Right now, Eric Evenchick is presenting CANtact at Black Hat Asia 2015 security conference in Singapore. Cantact is a hardware interface that attaches to the car’s CPU at one end and a regular laptop at the other. He’s already figured out how to do several simple hacks. It may sound like a simple device but the pricey commercially-available on-board CPU interfaces have been a consistent obstacle to car security research.
Car Companies have a huge security hole that they have not publicly addressed. The only reason people don’t regularly computer hack motor-vehicles is a lack of commercially available hardware. Hacking a car’s electronic system is something only a few people would even have the equipment to learn. To become a specialized security researcher in this area you would have to have a car you are willing to seriously mess with, which is expensive in and of itself.

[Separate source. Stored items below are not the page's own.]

-- ==== Sys2Proof/Machine/Rings.lean ====
section
/-! DEFINITION. The PCIe link, the doorbell page and the rings (R324 to R333): GO, polling, fetching, completions, link losses. -/

namespace Sys2Proof.Machine

def Hw.ring (h : Hw) (r : Nat) : Ring := tget {} h.hif.rings r
def Hw.setRing (h : Hw) (r : Nat) (x : Ring) : Hw := { h with hif := { h.hif with rings := tset {} h.hif.rings r x } }

/-- Posted writes to host memory. -/
def Hw.hostOut (h : Hw) (o : HostOut) : Hw := { h with hif := { h.hif with out := h.hif.out ++ [o] } }

/-- The entries of a ring, and the descriptors and completions that it holds (R328). -/
def Ring.size (x : Ring) : Nat := 2 ^ x.sizeLog2
def Ring.waiting (x : Ring) : Nat := (x.sqProd + 2 ^ 32 - x.sqCons) % 2 ^ 32
def Ring.unread (x : Ring) : Nat := (x.cqProd + 2 ^ 32 - x.cqCons) % 2 ^ 32

/-- RING_ON follows the rings. -/
def Hw.ringsOn (h : Hw) : Hw := h.fset R.HIF_STATUS_RING_ON (mask8 (fun r => (h.ring r).on))

/-- A ring enters error (R331). -/
def Hw.ringError (h : Hw) (r reason : Nat) : Hw :=
  let h1 := h.setRing r { h.ring r with on := false, err := true }
  ((h1.fset R.HIF_STATUS_RING_ERR (setBitsOf (h1.fget R.HIF_STATUS_RING_ERR) r 1 1)).ringsOn).raise 0x7003 r reason

/-! ## GO -/

/-- Whether a ring table entry is valid (R327). -/
def RingIn.ok (x : RingIn) : Bool :=
  decide (4 ≤ bitsOf x.w10 0 4 ∧ bitsOf x.w10 0 4 ≤ 12) && x.sqBase % 64 == 0 && x.cqBase % 64 == 0 && bitsOf x.w10 12 20 == 0 && !x.resv

/-- The ring that an enabled table entry makes. -/
def RingIn.ring (x : RingIn) : Ring :=
  { sqBase := x.sqBase, cqBase := x.cqBase, sizeLog2 := bitsOf x.w10 0 4, on := true, prio := bitsOf x.w10 5 3, vector := bitsOf x.w10 8 4,
    sqProd := x.sqProd, sqCons := x.sqProd, cqProd := x.cqCons, cqCons := x.cqCons, start := x.cqCons }

/-- Ring `r` at GO: SQ_CONS and CQ_PROD of an enabled ring start at SQ_PROD and CQ_CONS (R327, R328). -/
def Hw.ringGo (h : Hw) (r : Nat) (x : RingIn) : Hw :=
  let h0 := h.fset R.HIF_STATUS_RING_ERR (setBitsOf (h.fget R.HIF_STATUS_RING_ERR) r 1 0)
  if !x.w10.testBit 4 then h0.setRing r {}
  else
    let h1 := ((h0.setRing r x.ring).hostOut (.sqCons r x.sqProd)).hostOut (.cqProd r x.cqCons)
    if x.ok then h1 else h1.ringError r 1

/-- GO changes from 0 to 1: the ring table is read once (R327). -/
def Hw.goSet (h : Hw) : Hw :=
  let h1 := (List.range 8).foldl (fun h r => h.ringGo r (h.hif.tab.getD r {})) (h.fset R.HIF_CTRL_GO 1)
  ({ h1 with hif := { h1.hif with pollAt := h1.clk.up } }).ringsOn

/-- GO = 0: all fetching stops; commands already fetched run and complete as the rings are configured (R332). -/
def Hw.goClear (h : Hw) : Hw :=
  let h1 := h.fset R.HIF_CTRL_GO 0
  ((List.range 8).foldl (fun h r => h.setRing r { h.ring r with on := false }) h1).ringsOn

/-- A write of HIF_CTRL. -/
def Hw.ctrlWrite (h : Hw) (v mask : Word) : Hw :=
  let x := (mergeMask (h.reg R.HIF_CTRL) v mask).toNat
  let h1 := h.fset R.HIF_CTRL_POLL_US (bitsOf x 8 8)
  if !x.testBit 0 then h1.goClear else if h.fbit R.HIF_CTRL_GO then h1 else h1.goSet

/-- GO (R327): HIF_CTRL is written with GO = 1; `tab` is the ring table and the indices that the doorbell page holds. -/
def execGo (pollUs : BitVec 8) (tab : List RingIn) (s : State) : Host.Outcome State Fault Refusal :=
  onHw s (fun h => ({ h with hif := { h.hif with tab := tab } }).ctrlWrite (w32 (pollUs.toNat * 256 + 1)) 0xFFFFFFFF#32)

/-- GO_CLEAR (R332): HIF_CTRL is written with GO = 0. -/
def execGoClear (pollUs : BitVec 8) (s : State) : Host.Outcome State Fault Refusal :=
  onHw s (fun h => h.ctrlWrite (w32 (pollUs.toNat * 256)) 0xFFFFFFFF#32)

/-! ## Polling and fetching -/

/-- Whether rings are polled and descriptors fetched: GO, READY, the link (R325, R329). -/
def Hw.fetches (h : Hw) : Bool := h.fbit R.HIF_CTRL_GO && h.fbit R.HIF_STATUS_READY && h.fbit R.HIF_LINK_UP && h.serves

/-- Ring `r` takes the indices just read; injection 0x702 makes its SQ_PROD read out of range. -/
def Hw.ringPoll (h : Hw) (r : Nat) : Hw :=
  let x := h.ring r
  if !x.on then h
  else
    let i := h.hif.tab.getD r {}
    let sp := if h.hif.injPoll = some r then (x.sqCons + x.size + 1) % 2 ^ 32 else i.sqProd
    let y := { x with sqProd := sp, cqCons := i.cqCons }
    let h1 := if h.hif.injPoll = some r then { h with hif := { h.hif with injPoll := none } } else h
    if y.size < y.waiting then h1.asInj (h.hif.injPoll == some r) (fun h => h.ringError r 2) else h1.setRing r y

/-- A poll of the doorbell page (R329): one read of SQ_PROD and CQ_CONS of every ring, POLL_US after the last. -/
def Hw.poll (h : Hw) (is : List (Nat × Nat)) : Hw :=
  if h.fetches then
    let h1 := h.untilUp (h.hif.pollAt + max 1 (h.fget R.HIF_CTRL_POLL_US) * 1000)
    let tab := (List.range 8).map (fun r =>
      let x := h.hif.tab.getD r {}
      let i := is.getD r (x.sqProd, x.cqCons)
      { x with sqProd := i.1 % 2 ^ 32, cqCons := i.2 % 2 ^ 32 })
    (List.range 8).foldl Hw.ringPoll { h1 with hif := { h1.hif with tab := tab, pollAt := h1.clk.up } }
  else h

/-- DOORBELL_POLL. -/
def execDoorbellPoll (is : List (Nat × Nat)) (s : State) : Host.Outcome State Fault Refusal := onHw s (fun h => h.poll is)

/-- The completions of ring `r` that are not written yet. -/
def Hw.heldCompl (h : Hw) (r : Nat) : Nat :=
  (h.hif.done.filter (fun c => match c.src with
    | .ring r' _ => r' == r
    | _ => false)).length

/-- Those of them that the ring holds because it is full (R330). -/
def Hw.overCompl (h : Hw) (r : Nat) : Nat :=
  h.heldCompl r - (if (h.ring r).holdUntil ≤ h.clk.up then (h.ring r).size - (h.ring r).unread else 0)

/-- Whether a descriptor's opcode and its variant are ones of Tables 12-8 and 12-9. -/
def Desc.unknown (d : Desc) : Option Nat :=
  if !opcodes.contains d.op then some stNoSuch
  else if (d.op = 0x0101 ∧ (d.p0 = 0 ∨ 10 < d.p0)) ∨ ((d.op = 0x0201 ∨ d.op = 0x0605) ∧ 1 < d.p0) then some stValue else none

/-- A descriptor enters the SUP command queue (R340); one that names no command completes (R334, R335). -/
def Hw.enqueue (h : Hw) (d : Desc) : Hw :=
  match d.unknown with
  | some st => h.complete d st
  | none =>
    let q := h.hif.queue ++ [d]
    ({ h with hif := { h.hif with queue := q } }).fset R.HIF_STATUS_QUEUED (min 64 q.length)

/-- One fetched descriptor of ring `r` is taken unless the queue is full. -/
def Hw.take1 (h : Hw) (x : Nat × Desc) : Hw :=
  if h.hif.queue.length < 64 then
    let r := h.ring x.1
    let d := { x.2 with src := Src.ring x.1 (r.sqCons % r.size) }
    (h.setRing x.1 { r with sqCons := (r.sqCons + 1) % 2 ^ 32 }).enqueue d
  else h

/-- What a fetch brings of ring `r`: at most 8 descriptors, none while 16 completions are held. -/
def Hw.fetched (h : Hw) (fs : List (Option (List Desc))) (r : Nat) : List Desc :=
  let x := h.ring r
  if !x.on || decide (16 ≤ h.overCompl r) then []
  else match fs.getD r (some []) with
    | some ds => ds.take (min 8 x.waiting)
    | none => []

/-- The order in which descriptors are taken (R329): by PRIO, one in turn from each ring of equal PRIO. -/
def Hw.fetchOrder (h : Hw) (fs : List (Option (List Desc))) : List (Nat × Desc) :=
  (List.range 8).flatMap (fun p => (List.range 8).flatMap (fun k => (List.range 8).flatMap (fun r =>
    if (h.ring r).prio = p then (((h.fetched fs r).drop k).take 1).map (fun d => (r, d)) else [])))

/-- Descriptor reads end (R329): `fs` gives, by ring, the descriptors from SQ_CONS on, or none where the read completed with an error
(R331). SQ_CONS is written once they are queued. -/
def Hw.fetchDone (h : Hw) (fs : List (Option (List Desc))) : Hw :=
  if h.fetches then
    let h1 := (List.range 8).foldl (fun h r =>
      if (h.ring r).on && (h.ring r).waiting != 0 && (fs.getD r (some [])).isNone then h.ringError r 3 else h) h
    let h2 := (h1.fetchOrder fs).foldl Hw.take1 h1
    (List.range 8).foldl (fun h r => if (h2.ring r).sqCons = (h1.ring r).sqCons then h else h.hostOut (.sqCons r (h2.ring r).sqCons)) h2
  else h

/-- DESCRIPTOR_FETCH_DONE. -/
def execDescriptorFetchDone (fs : List (Option (List Desc))) (s : State) : Host.Outcome State Fault Refusal := onHw s (fun h => h.fetchDone fs)

/-! ## Completions -/

/-- The eight words of a completion (Table 12-6). -/
def Compl.ringWords (c : Compl) (phase : Bool) : List Nat :=
  let slot := match c.src with
    | .ring _ s => s
    | _ => 0
  [c.op % 2 ^ 16 + c.status % 2 ^ 8 * 2 ^ 16 + b2n phase * 2 ^ 24, c.tag, slot, c.out.length, c.res0, c.res1, c.res2,
    c.detail % 2 ^ 16 + c.event % 2 ^ 16 * 2 ^ 16]

/-- Word `i` of the MSI-X table; every vector is masked after reset, as PCI Express defines. -/
def msixDefault (i : Nat) : Word := if i % 4 = 3 then 1#32 else 0#32
def Hw.msix (h : Hw) (i : Nat) : Word := tget (msixDefault i) h.hif.msix i

/-- The MSI-X message of vector `v`: sent, or pending while it is masked (R330). -/
def Hw.msi (h : Hw) (v : Nat) : Hw :=
  if (h.msix (4 * v + 3)).getLsbD 0 then { h with hif := { h.hif with msixPend := tset false h.hif.msixPend v true } }
  else h.hostOut (.msi ((h.msix (4 * v)).toNat + (h.msix (4 * v + 1)).toNat * 2 ^ 32) (h.msix (4 * v + 2)).toNat)

/-- A write of word `i` of the MSI-X table: a vector that is unmasked sends the message that is pending. -/
def Hw.msixWrite (h : Hw) (i : Nat) (v : Word) : Hw :=
  let h1 := { h with hif := { h.hif with msix := tset (msixDefault i) h.hif.msix i v } }
  if i % 4 = 3 && !v.getLsbD 0 && tget false h.hif.msixPend (i / 4) then
    ({ h1 with hif := { h1.hif with msixPend := tset false h1.hif.msixPend (i / 4) false } }).msi (i / 4)
  else h1

/-- RESET and PROV_COMMIT: the reset follows 1 ms after the completion has been written (R336). -/
def Hw.resetAfter (h : Hw) (c : Compl) : Hw :=
  if (c.op = 0x0101 ∨ c.op = 0x0606) ∧ h.sup.resetDue.isSome = true then { h with sup := { h.sup with resetDue := some (h.clk.up + 1000000) } } else h

/-- Writes a completion into its ring: the buffer, the entry, CQ_PROD, the message (R330). -/
def Hw.writeCompl (h : Hw) (c : Compl) (r : Nat) : Hw :=
  let x := h.ring r
  let phase := (x.cqProd / x.size + x.start / x.size) % 2 == 0
  let h0 := { h with hif := { h.hif with done := h.hif.done.erase c } }
  let h1 := if c.out.isEmpty then h0 else h0.hostOut (.buffer c.addr c.out)
  let p := (x.cqProd + 1) % 2 ^ 32
  let h2 := ((h1.hostOut (.compl r (x.cqProd % x.size) (c.ringWords phase))).hostOut (.cqProd r p)).setRing r { x with cqProd := p }
  (if c.noirq then h2 else h2.msi x.vector).resetAfter c

/-- The ring of a completion. -/
def Compl.ringNo (c : Compl) : Nat :=
  match c.src with
  | .ring r _ => r
  | _ => 0

/-- Whether ring `r` takes a completion now: it is configured, not held by injection 0x703, below its size. -/
def Hw.ringRoom (h : Hw) (r : Nat) : Bool :=
  let x := h.ring r
  x.sizeLog2 != 0 && x.holdUntil ≤ h.clk.up && x.unread < x.size

/-- A completion that its ring cannot take: held, 0x7005 once per episode (R330). -/
def Hw.complFull (h : Hw) (r : Nat) : Hw :=
  if (h.ring r).fullSeen || (h.ring r).sizeLog2 = 0 then h else
    (h.setRing r { h.ring r with fullSeen := true }).asInj (decide (h.clk.up < (h.ring r).holdUntil)) (fun h => h.raise 0x7005 r)

/-- Injection 0x703 holds the next completion of its ring for 100 µs. -/
def Hw.complHold (h : Hw) : Hw :=
  match h.hif.injHold with
  | some r =>
    if h.heldCompl r = 0 then h
    else ({ h with hif := { h.hif with injHold := none } }).setRing r { h.ring r with holdUntil := h.clk.up + 100000 }
  | none => h

/-- The next completion whose ring takes it is written. -/
def Hw.complNext (h0 : Hw) : Hw :=
  let h := h0.complHold
  let h1 := (h.hif.done.filter (fun c => !h.ringRoom c.ringNo)).foldl (fun h c => h.complFull c.ringNo) h
  match h.hif.done.find? (fun c => h.ringRoom c.ringNo) with
  | some c => h1.writeCompl c c.ringNo
  | none => h1

/-- COMPLETION_WRITE. -/
def execCompletionWrite (s : State) : Host.Outcome State Fault Refusal := onHw s Hw.complNext

/-- The held completions of ring `r` are written while there is room. -/
def Hw.complDrain (h : Hw) (r : Nat) : Hw :=
  (h.hif.done.filter (fun c => c.ringNo == r)).foldl (fun h c => if h.ringRoom r then h.writeCompl c r else h) h

/-- A full completion ring gains room (R330), or the end of injection 0x703 comes: the held completions follow. -/
def Hw.complRoom (h0 : Hw) (r : Nat) : Hw :=
  let h := h0.untilUp (h0.ring r).holdUntil
  if h.ringRoom r then (h.setRing r { h.ring r with fullSeen := false }).complDrain r else h

/-- COMPLETION_ROOM. -/
def execCompletionRoom (r : Fin 8) (s : State) : Host.Outcome State Fault Refusal := onHw s (fun h => h.complRoom r.val)

/-! ## The link -/

/-- Ring commands that have not completed. -/
def Hw.outstanding (h : Hw) : List Desc :=
  ((h.hif.queue ++ h.started).filter (fun d => !d.src.isEng && !d.relayed)).eraseDups

/-- HIF_STATUS.IDLE: no command of a ring is outstanding (R332). -/
def Hw.ringIdle (h : Hw) : Bool := h.outstanding.isEmpty && h.hif.done.isEmpty

/-- The link is lost or the function reset (R333): GO, the doorbell address and POLL_US at their reset values, the completions of
fetched commands discarded, 0x7002. -/
def Hw.pcieReset (h : Hw) (cause : Nat) : Hw :=
  let o := h.outstanding
  let new := o.filter (fun d => !h.hif.lost.any (fun x => x.src == d.src && x.tag == d.tag))
  let n := new.length + h.hif.done.length
  let h1 := { h with hif := { h.hif with done := [], lost := h.hif.lost ++ new, rings := [], msix := [], msixPend := [] } }
  let h2 := ((h1.setReg R.HIF_CTRL (resetWord R.HIF_CTRL)).setReg R.HIF_DB_LO 0#32).setReg R.HIF_DB_HI 0#32
  (h2.ringsOn).raise 0x7002 cause n

/-- The end of the link: 1 link down, 2 hot reset or PERST_N, 3 function-level reset, 4 the PCIE clock (Table 1-11). -/
def Hw.pcieLoss (h : Hw) (cause : Nat) : Hw :=
  if cause = 3 then (h.finc R.HIF_LINK_FLRS).pcieReset 3
  else if cause = 2 then h.pcieReset 2
  else if cause = 1 && !h.fbit R.HIF_LINK_UP then h
  else
    let h1 := if h.fbit R.HIF_LINK_UP then h.finc R.HIF_LINK_DOWNS else h
    (((h1.fset R.HIF_LINK_UP 0).fset R.HIF_LINK_SPEED 0).fset R.HIF_LINK_WIDTH 0).pcieReset cause

/-- PCIE_LINK_LOSS: cause 1 + `c` of Table 12-12's 0x7002. -/
def execPcieLinkLoss (c : Fin 3) (s : State) : Host.Outcome State Fault Refusal := onHw s (fun h => h.pcieLoss (c.val + 1))

/-- PCIE_LINK_UP (R324, R325): the speed and the width. -/
def execPcieLinkUp (gen2 two : Bool) (s : State) : Host.Outcome State Fault Refusal :=
  onHw s (fun h =>
    if h.powered then
      (((h.fset R.HIF_LINK_UP 1).fset R.HIF_LINK_SPEED (1 + b2n gen2)).fset R.HIF_LINK_WIDTH (1 + b2n two)).raise 0x7001 (1 + b2n gen2) (1 + b2n two)
    else h)

end Sys2Proof.Machine
end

Some people might have access to a clunker that was made recently enough to have a CPU but they can’t afford the $1,200 stock cable that your local car mechanic would have to run the pre-fab software provided my the manufacturer. Eric Evenchick spent the last year figuring out exactly what makes the hardware tick, so he could put it int he hands of security researchers for the price of a dinner at a fancy restaurant.
24-year-old Eric Evenchick calls the controversial device CANtact, and he’s going to present it today at Black Hat Asia security conference in Singapore, whether car companies like it or not. The code that comes on the board attached tot he cable is open source. He can get it as cheap as $60 and maybe it will sell through third parties for $100. CANtact uses any USB interface to adapt to a car or truck’s OBD2 port at the other end. OBD2 ports usually connect under the dashboard and talk to the car or trucks CPU. In most modern vehicles, the complicated Controller Area Network, or CAN, controls the windows, the brakes, the power-steering, the dashboard indicators and more. It’s something that can disable your car and most people shouldn’t mess with it just yet. Once peer-collaborated info breaks into the mainstream, Evenchick hopes customized CAN systems will be common practice.
“Auto manufacturers are not up to speed. They’re just behind the times. Car software is not built to the same standards as, say, a bank application. Or software coming out of Microsoft.” Ed Adams at Security Innovation, 2014
Is can hacking a security threat we’ll see in the future? Quite probably. Back in 2013 security researchers Chris Valasek and Charlie Miller used DARPA funding to demonstrate how possible it really is to affect steering and brakes once the CAN system is accessed.
In the controversial death of journalist Michael Hastings, some people suspected car-hacking. It’s never been proven but you can read a detailed examination of the evidence in the Cosmoso.net article: Revisiting the Death of Michael Hastings
Evenchick is not trying to allow hackers to more easily hack cars. Instead he claims more affordable gadgetry will improve security, which seems to be the way tenuous relationship of security culture and hacking has always gone. In the test described in the link to the forbes article above, Valasek and Miller rewired a $150 ECOM cable to access and test vehicles’ OBD2 ports. CANtact comes out of the box ready to do what Valasek and Miller had to stay up late nights perfecting.